Read Jakarta Pandemic, The Online

Authors: Steven Konkoly

Jakarta Pandemic, The (7 page)

“Like last year? That really sucked. Please don’t take us out of school for no reason again,” Ryan said.

“We didn’t take you out for no reason. Swine flu had the potential to be worse than the avian flu, and the avian flu killed close to fifty thousand people in the U.S. in 2008. We weren’t ready for it at all, and it really scared the, ah…you-know-what out of us. Fill in the blank, honey?” Alex said.

“Ha ha,” Kate said through a fake smile.

“But nothing happened, and it was embarrassing. Plus, it took me forever to catch up! Remember some of the teachers didn’t want to let me make up some of my tests?”

“That won’t happen again,” Kate assured him.

“What does a pandemic do to you?” Emily asked.

“Sweetie, the pandemic flu makes you really, really sick. Worse than you’ve ever been before. That’s why you get a flu shot every year.”

“To keep from getting the pandemic flu?”

“No, you get the shot for the regular flu, which can make you pretty sick, too. The pandemic flu is worse though,” Kate said.

“Don’t worry about it, sweetie. No one in this family will get sick, I promise. Just finish your dinner and start your homework. Then we can have some dessert,” Alex said.

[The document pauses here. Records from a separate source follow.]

-- ==== Sys2Proof/Certificates/Slice0/Obligations.lean ====
section
/-! DEFINITION. The statements about the model, for the provers. -/

open Sys2Proof Sys2Proof.Machine

/-- R68, R69, R73, R75, R77: additions, subtractions and comparisons in every form, with their flags and their frame.
The model's choices in it: log 2. -/
def Obligations.AddSubtract : Prop :=
  ∀ (c : CoreId) (s s1 : State),
    let k := s1.core c
    let cin : Nat := if k.fl.c then 1 else 0
    (∀ f, AluReady s c (aluArgs k f).srcs (aluLen f) s1 →
      let a := aluArgs k f
      exec (.add c f) s = .next (aluDone s1 c (aluLen f) a (a.x + a.y) (decide (2 ^ 64 ≤ a.x.toNat + a.y.toNat))
        (overflows (a.x.toInt + a.y.toInt))) ∧
      exec (.sub c f) s = .next (aluDone s1 c (aluLen f) a (a.x - a.y) (decide (a.y.toNat ≤ a.x.toNat))
        (overflows (a.x.toInt - a.y.toInt)))) ∧
    (∀ f, AluReady s c [f.rs1, f.rs2] 4 s1 { fl := true } →
      let a := lrArgs k f
      exec (.adc c f) s = .next (aluDone s1 c 4 a (a.x + a.y + BitVec.ofNat 64 cin)
        (decide (2 ^ 64 ≤ a.x.toNat + a.y.toNat + cin)) (overflows (a.x.toInt + a.y.toInt + cin)) { fl := true }) ∧
      exec (.sbc c f) s = .next (aluDone s1 c 4 a (a.x - a.y - BitVec.ofNat 64 (1 - cin))
        (decide (a.y.toNat + (1 - cin) ≤ a.x.toNat)) (overflows (a.x.toInt - a.y.toInt - (1 - cin : Nat))) { fl := true })) ∧
    (∀ f, AluReady s c (immArgs k f).srcs (immLen f) s1 →
      let a := immArgs k f
      exec (.addi c f) s = .next (aluDone s1 c (immLen f) a (a.x + a.y) (decide (2 ^ 64 ≤ a.x.toNat + a.y.toNat))
        (overflows (a.x.toInt + a.y.toInt)))) ∧
    (∀ rd rs, AluReady s c [rd, rs] 2 s1 →
      let x := k.reg rd
      let y := k.reg rs
      exec (.cmp c rd rs) s = .next (aluDone s1 c 2 ⟨0, [], x, y, true⟩ (x - y) (decide (y.toNat ≤ x.toNat))
        (overflows (x.toInt - y.toInt)))) ∧
    (∀ rd imm, AluReady s c [rd] 2 s1 →
      let x := k.reg rd
      let y : Word := imm.signExtend 64
      exec (.cmpi c rd imm) s = .next (aluDone s1 c 2 ⟨0, [], x, y, true⟩ (x - y) (decide (y.toNat ≤ x.toNat))
        (overflows (x.toInt - y.toInt))))

/-- R65, R68, R69, R73, R75, R77: moves, bitwise operations and the two instructions that build constants.
The model's choices in it: log 2. -/
def Obligations.MoveLogic : Prop :=
  ∀ (c : CoreId) (s s1 : State),
    let k := s1.core c
    (∀ rd rs, AluReady s c [rs] 2 s1 →
      exec (.mov c rd rs) s = .next (aluDone s1 c 2 ⟨rd, [], k.reg rs, 0, true⟩ (k.reg rs) false false)) ∧
    (∀ rd (imm : Imm5), AluReady s c [] 2 s1 →
      exec (.movi c rd imm) s = .next (aluDone s1 c 2 ⟨rd, [], 0, 0, true⟩ (imm.signExtend 64) false false)) ∧
    (∀ f, AluReady s c (aluArgs k f).srcs (aluLen f) s1 →
      let a := aluArgs k f
      exec (.andR c f) s = .next (aluDone s1 c (aluLen f) a (a.x &&& a.y) false false) ∧
      exec (.orR c f) s = .next (aluDone s1 c (aluLen f) a (a.x ||| a.y) false false) ∧
      exec (.xorR c f) s = .next (aluDone s1 c (aluLen f) a (a.x ^^^ a.y) false false)) ∧
    (∀ f, AluReady s c [f.rs1, f.rs2] 4 s1 →
      let a := lrArgs k f
      exec (.andn c f) s = .next (aluDone s1 c 4 a (a.x &&& ~~~a.y) false false)) ∧
    (∀ f, AluReady s c [f.rs1] 4 s1 →
      let a := liArgs k f
      exec (.andi c f) s = .next (aluDone s1 c 4 a (a.x &&& f.imm.signExtend 64) false false) ∧
      exec (.ori c f) s = .next (aluDone s1 c 4 a (a.x ||| f.imm.signExtend 64) false false) ∧
      exec (.xori c f) s = .next (aluDone s1 c 4 a (a.x ^^^ f.imm.signExtend 64) false false)) ∧
    (∀ rd (imm : Imm20), AluReady s c [] 4 s1 →
      exec (.lui c rd imm) s = .next (retired (markPassed s1 c) c 4 1 fun k => k.setReg rd (BitVec.ofInt 64 (imm.toInt * 2 ^ 14)))) ∧
    (∀ rd (imm : Imm20), AluReady s c [rd] 4 s1 →
      exec (.lsh c rd imm) s =
        .next (retired (markPassed s1 c) c 4 1 fun k => k.setReg rd (BitVec.ofNat 64 (((s1.core c).reg rd).toNat * 2 ^ 20) ||| BitVec.ofNat 64 imm.toNat)))

/-- R69, R73, R75, R77: shifts and rotates in every form.
The model's choices in it: log 2. -/
def Obligations.Shifts : Prop :=
  let left := fun (x : Word) (n : Nat) => BitVec.ofNat 64 (x.toNat * 2 ^ n)
  let right := fun (x : Word) (n : Nat) => BitVec.ofNat 64 (x.toNat / 2 ^ n)
  let arith := fun (x : Word) (n : Nat) => BitVec.ofInt 64 (x.toInt / 2 ^ n)
  let rot := fun (x : Word) (n : Nat) => left x n ||| right x (64 - n)
  ∀ (c : CoreId) (s s1 : State),
    let k := s1.core c
    (∀ f, AluReady s c (aluArgs k f).srcs (aluLen f) s1 →
      let a := aluArgs k f
      let n := a.y.toNat % 64
      exec (.shl c f) s = .next (aluDone s1 c (aluLen f) a (left a.x n) false false) ∧
      exec (.shr c f) s = .next (aluDone s1 c (aluLen f) a (right a.x n) false false) ∧
      exec (.sar c f) s = .next (aluDone s1 c (aluLen f) a (arith a.x n) false false)) ∧
    (∀ f, AluReady s c [f.rs1, f.rs2] 4 s1 →
      let a := lrArgs k f
      exec (.rol c f) s = .next (aluDone s1 c 4 a (rot a.x (a.y.toNat % 64)) false false)) ∧
    (∀ f, AluReady s c (shiftArgs k f).srcs (shiftLen f) s1 → shiftLegal f = true →
      let a := shiftArgs k f
      let n := a.y.toNat
      exec (.shli c f) s = .next (aluDone s1 c (shiftLen f) a (left a.x n) false false) ∧
      exec (.shri c f) s = .next (aluDone s1 c (shiftLen f) a (right a.x n) false false) ∧
      exec (.sari c f) s = .next (aluDone s1 c (shiftLen f) a (arith a.x n) false false)) ∧
    (∀ f : LISh, AluReady s c [f.rs1] 4 s1 → f.mbz = 0 →
      let a := shLong k f
      exec (.roli c f) s = .next (aluDone s1 c 4 a (rot a.x f.amt.toNat) false false)) ∧
    (∀ f : LISh, AluReady s c [f.rs1] 4 s1 → Quiet s1 c → f.mbz ≠ 0 →
      let t := Host.Outcome.next (faulted s1 c { code := cIllegal })
      exec (.shli c (.long f)) s = t ∧ exec (.shri c (.long f)) s = t ∧ exec (.sari c (.long f)) s = t ∧ exec (.roli c f) s = t)

/-- R69, R77, R78: multiplication and division on every operand.
The model's choices in it: logs 2, 94. -/
def Obligations.MultiplyDivide : Prop :=
  ∀ (c : CoreId) (s s1 : State),
    let k := s1.core c
    (∀ f, AluReady s c (aluArgs k f).srcs (aluLen f) s1 { lat := 3 } →
      let a := aluArgs k f
      exec (.mul c f) s = .next (aluDone s1 c (aluLen f) a (BitVec.ofInt 64 (a.x.toInt * a.y.toInt)) false
        (overflows (a.x.toInt * a.y.toInt)) { lat := 3 })) ∧
    (∀ f, AluReady s c [f.rs1, f.rs2] 4 s1 { lat := 3 } →
      let a := lrArgs k f
      let fin := fun (i : Instr) (r : Word) => exec i s = .next (aluDone s1 c 4 a r false false { lat := 3 })
      fin (.mulh c f) (BitVec.ofInt 64 (a.x.toInt * a.y.toInt / 2 ^ 64)) ∧
      fin (.mulhu c f) (BitVec.ofNat 64 (a.x.toNat * a.y.toNat / 2 ^ 64))) ∧
    (∀ f, AluReady s c [f.rs1, f.rs2] 4 s1 { lat := 34, div := true } →
      let a := lrArgs k f
      let x := a.x
      let y := a.y
      let fin := fun (i : Instr) (r : Word) (v : Bool) => exec i s = .next (aluDone s1 c 4 a r false v { lat := 34, div := true })
      (y = 0 → fin (.div c f) (BitVec.allOnes 64) true ∧ fin (.divu c f) (BitVec.allOnes 64) true ∧
        fin (.rem c f) x true ∧ fin (.remu c f) x true) ∧
      (x.toInt = -(2 ^ 63) → y.toInt = -1 → fin (.div c f) x true ∧ fin (.rem c f) 0 true) ∧
      (y ≠ 0 → ¬(x.toInt = -(2 ^ 63) ∧ y.toInt = -1) →
        fin (.div c f) (BitVec.ofInt 64 (x.toInt.tdiv y.toInt)) false ∧ fin (.rem c f) (BitVec.ofInt 64 (x.toInt.tmod y.toInt)) false) ∧
      (y ≠ 0 → fin (.divu c f) (BitVec.ofNat 64 (x.toNat / y.toNat)) false ∧ fin (.remu c f) (BitVec.ofNat 64 (x.toNat % y.toNat)) false))

/-- R69, R75, R76, R77: comparisons that give a value, minimum and maximum, and the unary operations, whose rs2 must be s0.
The model's choices in it: log 2. -/
def Obligations.SelectAndCount : Prop :=
  ∀ (c : CoreId) (s s1 : State),
    let k := s1.core c
    (∀ f, AluReady s c [f.rs1, f.rs2] 4 s1 →
      let a := lrArgs k f
      let x := a.x
      let y := a.y
      let fin := fun (i : Instr) (r : Word) => exec i s = .next (aluDone s1 c 4 a r false false)
      fin (.slt c f) (if x.toInt < y.toInt then 1 else 0) ∧ fin (.sltu c f) (if x.toNat < y.toNat then 1 else 0) ∧
      fin (.minR c f) (BitVec.ofInt 64 (min x.toInt y.toInt)) ∧ fin (.maxR c f) (BitVec.ofInt 64 (max x.toInt y.toInt)) ∧
      fin (.minu c f) (BitVec.ofNat 64 (min x.toNat y.toNat)) ∧ fin (.maxu c f) (BitVec.ofNat 64 (max x.toNat y.toNat)) ∧
      (f.rs2 = 0 →
        fin (.clz c f) (BitVec.ofNat 64 ((List.range 64).takeWhile fun i => !x.getLsbD (63 - i)).length) ∧
        fin (.ctz c f) (BitVec.ofNat 64 ((List.range 64).takeWhile fun i => !x.getLsbD i).length) ∧
        fin (.popc c f) (BitVec.ofNat 64 ((List.range 64).filter x.getLsbD).length) ∧
        fin (.sext c .b f) ((x.setWidth 8).signExtend 64) ∧ fin (.sext c .h f) ((x.setWidth 16).signExtend 64) ∧
        fin (.sext c .w f) ((x.setWidth 32).signExtend 64) ∧ fin (.zextW c f) ((x.setWidth 32).setWidth 64) ∧
        ∃ r : Word, (∀ i < 8, r.extractLsb' (8 * i) 8 = x.extractLsb' (8 * (7 - i)) 8) ∧ fin (.bswap c f) r)) ∧
    (∀ f, AluReady s c [f.rs1] 4 s1 →
      let a := liArgs k f
      let y : Word := f.imm.signExtend 64
      exec (.slti c f) s = .next (aluDone s1 c 4 a (if a.x.toInt < y.toInt then 1 else 0) false false) ∧
      exec (.sltiu c f) s = .next (aluDone s1 c 4 a (if a.x.toNat < y.toNat then 1 else 0) false false)) ∧
    (∀ f : LR, AluReady s c [f.rs1, f.rs2] 4 s1 → Quiet s1 c → f.rs2 ≠ 0 →
      ∀ i ∈ [Instr.clz c f, .ctz c f, .popc c f, .bswap c f, .sext c .b f, .sext c .h f, .sext c .w f, .zextW c f],
        exec i s = .next (faulted s1 c { code := cIllegal }))

/-- R73, R79, R111, R323: loads, in every form and width.
The model's choices in it: logs 2, 10, 79. -/
def Obligations.Loads : Prop :=
  (∀ (n : Nat) (x : Word), 0 < n → n ≤ 8 →
    extend true (toBytes n x.toNat) = (x.setWidth (8 * n)).signExtend 64 ∧ extend false (toBytes n x.toNat) = (x.setWidth (8 * n)).setWidth 64) ∧
  ∀ (c : CoreId) (s s1 : State) (i : Instr) (len : Nat) (a : LdArgs),
    ((∃ f, i = .ld c f ∧ len = ldLen f ∧ a = ldArgs (s1.core c) f ∧ Ready s c [ldBase f] len s1) ∨
      (∃ rd imm, i = .ldspD c rd imm ∧ len = 2 ∧ a = ⟨rd, (s1.core c).reg 31 + BitVec.ofNat 64 (8 * imm.toNat), 8, true⟩ ∧
        Ready s c [31] 2 s1)) →
    (∀ bs, winTrap s1 c a.addr a.size rightR cLoadWin = none → isRemote s1 a.addr = false →
      (dataRead s1 c a.addr a.size).2 = .ok bs →
      exec i s = .next (completed s1 c len 1 fun s =>
        loadOwe ((dataRead s c a.addr a.size).1.setReg c a.rt (extend a.signed bs)) c a.rt (loadHit s c a.addr a.size))) ∧
    (∀ (t : TileId) (off : Nat), c = .tile t → a.addr = BitVec.ofNat 64 (0xFC00000000 + off) →
      winTrap s1 c a.addr a.size rightR cLoadWin = none → off % 128 + a.size ≤ 128 → off + a.size ≤ min 0x80000 (scratchBytes s1 t.val) →
      (∀ b ∈ (s1.tile t.val).l1.bad, ¬(off ≤ b ∧ b < off + a.size)) → (s1.core c).sbuf = [] →
      exec i s = .next (retired s1 c len 1 fun k =>
        (k.setReg a.rt (extend a.signed (readBytes (s1.tile t.val).l1.scratch off a.size))).owe a.rt.toNat 2)) ∧
    (∀ t, Quiet s1 c → winTrap s1 c a.addr a.size rightR cLoadWin = some t →
      t.code = 0x05 ∧ exec i s = .next (faulted s1 c t))

/-- R73, R79, R111, R145, R323: stores, in every form and width; the store buffer holds what is stored (R145).
The model's choices in it: logs 2, 10, 78. -/
def Obligations.Stores : Prop :=
  ∀ (c : CoreId) (s s1 : State) (i : Instr) (len : Nat) (a : StArgs),
    ((∃ f, i = .st c f ∧ len = stLen f ∧ a = stArgs (s1.core c) f ∧ Ready s c (stRegs f) len s1) ∨
      (∃ rd imm, i = .stspD c rd imm ∧ len = 2 ∧
        a = ⟨(s1.core c).reg rd, (s1.core c).reg 31 + BitVec.ofNat 64 (8 * imm.toNat), 8⟩ ∧ Ready s c [rd, 31] 2 s1)) →
    let bs := toBytes a.size a.val.toNat
    (winTrap s1 c a.addr a.size rightW cStoreWin = none → (storeReady s1 c a.addr a.size).2 = true →
      exec i s = .next (completed s1 c len 1 fun s => dataWrite (bufferStall (storeReady s c a.addr a.size).1 c) c a.addr bs)) ∧
    (∀ (t : TileId) (off : Nat), c = .tile t → a.addr = BitVec.ofNat 64 (0xFC00000000 + off) →
      winTrap s1 c a.addr a.size rightW cStoreWin = none → off % 128 + a.size ≤ 128 →
      off + a.size ≤ min 0x80000 (scratchBytes s1 t.val) → (s1.core c).sbuf.length < 8 →
      exec i s = .next (retired s1 c len 1 fun k => { k with
        sbuf := k.sbuf ++ [⟨BitVec.ofNat 64 (0xFD00000000 + t.val * 0x100000 + off), (List.range a.size).zip bs, .store⟩] })) ∧
    (∀ t, Quiet s1 c → winTrap s1 c a.addr a.size rightW cStoreWin = some t →
      t.code = 0x06 ∧ exec i s = .next (faulted s1 c t))

/-- R71, R73, R75, R76, R80, R81, R88: branches, jumps and nop.
The model's choices in it: logs 2, 7. -/
def Obligations.Branches : Prop :=
  (∀ f : Flags, (List.range 14).map (fun n => condHolds (BitVec.ofNat 4 n) f) =
    [f.z, !f.z, f.c, !f.c, f.n, !f.n, f.v, !f.v, f.c && !f.z, !f.c || f.z, f.n == f.v, f.n != f.v, !f.z && f.n == f.v,
      f.z || f.n != f.v]) ∧
  ∀ (c : CoreId) (s s1 : State),
    let k := s1.core c
    let go := fun (i : Instr) (a : Word) (f : Core → Core) =>
      (a.getLsbD 0 = false → exec i s = .next (jumped s1 c a f)) ∧
      (a.getLsbD 0 = true → Quiet s1 c → exec i s = .next (faulted s1 c { code := cIalign, addr := a }))
    let bad := fun (i : Instr) => Quiet s1 c → exec i s = .next (faulted s1 c { code := cIllegal })
    (∀ f, Ready s c [] (bccLen f) s1 [keyFl] →
      ((bccCond f).toNat < 14 → condHolds (bccCond f) k.fl = true → go (.bcc c f) (k.pc + bccDisp f) id) ∧
      ((bccCond f).toNat < 14 → condHolds (bccCond f) k.fl = false → exec (.bcc c f) s = .next (retired s1 c (bccLen f) 1 id)) ∧
      (14 ≤ (bccCond f).toNat → bad (.bcc c f))) ∧
    (∀ d : Imm10, Ready s c [] 2 s1 → go (.br c d) (k.pc + BitVec.ofInt 64 (2 * d.toInt)) id) ∧
    (∀ d : Imm25, Ready s c [] 4 s1 →
      go (.jal c d) (k.pc + BitVec.ofInt 64 (2 * d.toInt)) fun k' => k'.setReg 30 (k.pc + 4)) ∧
    (∀ rs, Ready s c [rs] 2 s1 →
      go (.jalr c (.short rs)) (k.reg rs) (fun k' => k'.setReg 30 (k.pc + 2)) ∧ go (.jr c rs) (k.reg rs) id) ∧
    (∀ f : LI, Ready s c [f.rs1] 4 s1 →
      (f.f = false → go (.jalr c (.long f)) (k.reg f.rs1 + BitVec.ofInt 64 (2 * f.imm.toInt)) fun k' => k'.setReg f.rd (k.pc + 4)) ∧
      (f.f = true → bad (.jalr c (.long f)))) ∧
    (∀ rs : Reg, Ready s c [30] 2 s1 → (rs = 0 → go (.ret c rs) (k.reg 30) id) ∧ (rs ≠ 0 → bad (.ret c rs))) ∧
    (∀ rs : Reg, Ready s c [] 2 s1 →
      (rs = 0 → exec (.nop c rs) s = .next (retired s1 c 2 1 id)) ∧ (rs ≠ 0 → bad (.nop c rs)))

Emily dug into her stir-fry as Ryan finished his plate. Alex saw that Emily still looked worried.

“More stir-fry, sweetie?”

“No, thanks, Mom, I had more than enough. Everything’s great, especially the soup,” Ryan replied.

 

 

Chapter Seven

 

 

 

Friday, November 1, 2013

 

Kate and Alex sat together on a dark brown leather sectional couch in the great room. Two recessed lights over the mantel cast indirect light over the entire family room. The flat-screen TV showed FBC news anchor Kerrie Connor framed next to Dr. David Ocampo, Director of the ISPAC’s Live Trend Analysis Division. Information displayed at the bottom of the split screen indicated that Dr. Ocampo was broadcasting live from ISPAC headquarters in Atlanta, Georgia.

 

“Dr. Ocampo, thank you again for your time. Good luck to both you and your organization.”

 

“Thank you for the opportunity to educate the public, and if I may, your viewers can always obtain the most updated pandemic information on our website,
www.ispac.org
.”

 

“Thank you again, Dr. Ocampo. When we come back, we’ll hear about the massive preparations underway on the Florida peninsula in preparation for the anticipated landfall of Hurricane Terrence.”

 

Kate paused the recording and looked at Alex, slowly nodding her head.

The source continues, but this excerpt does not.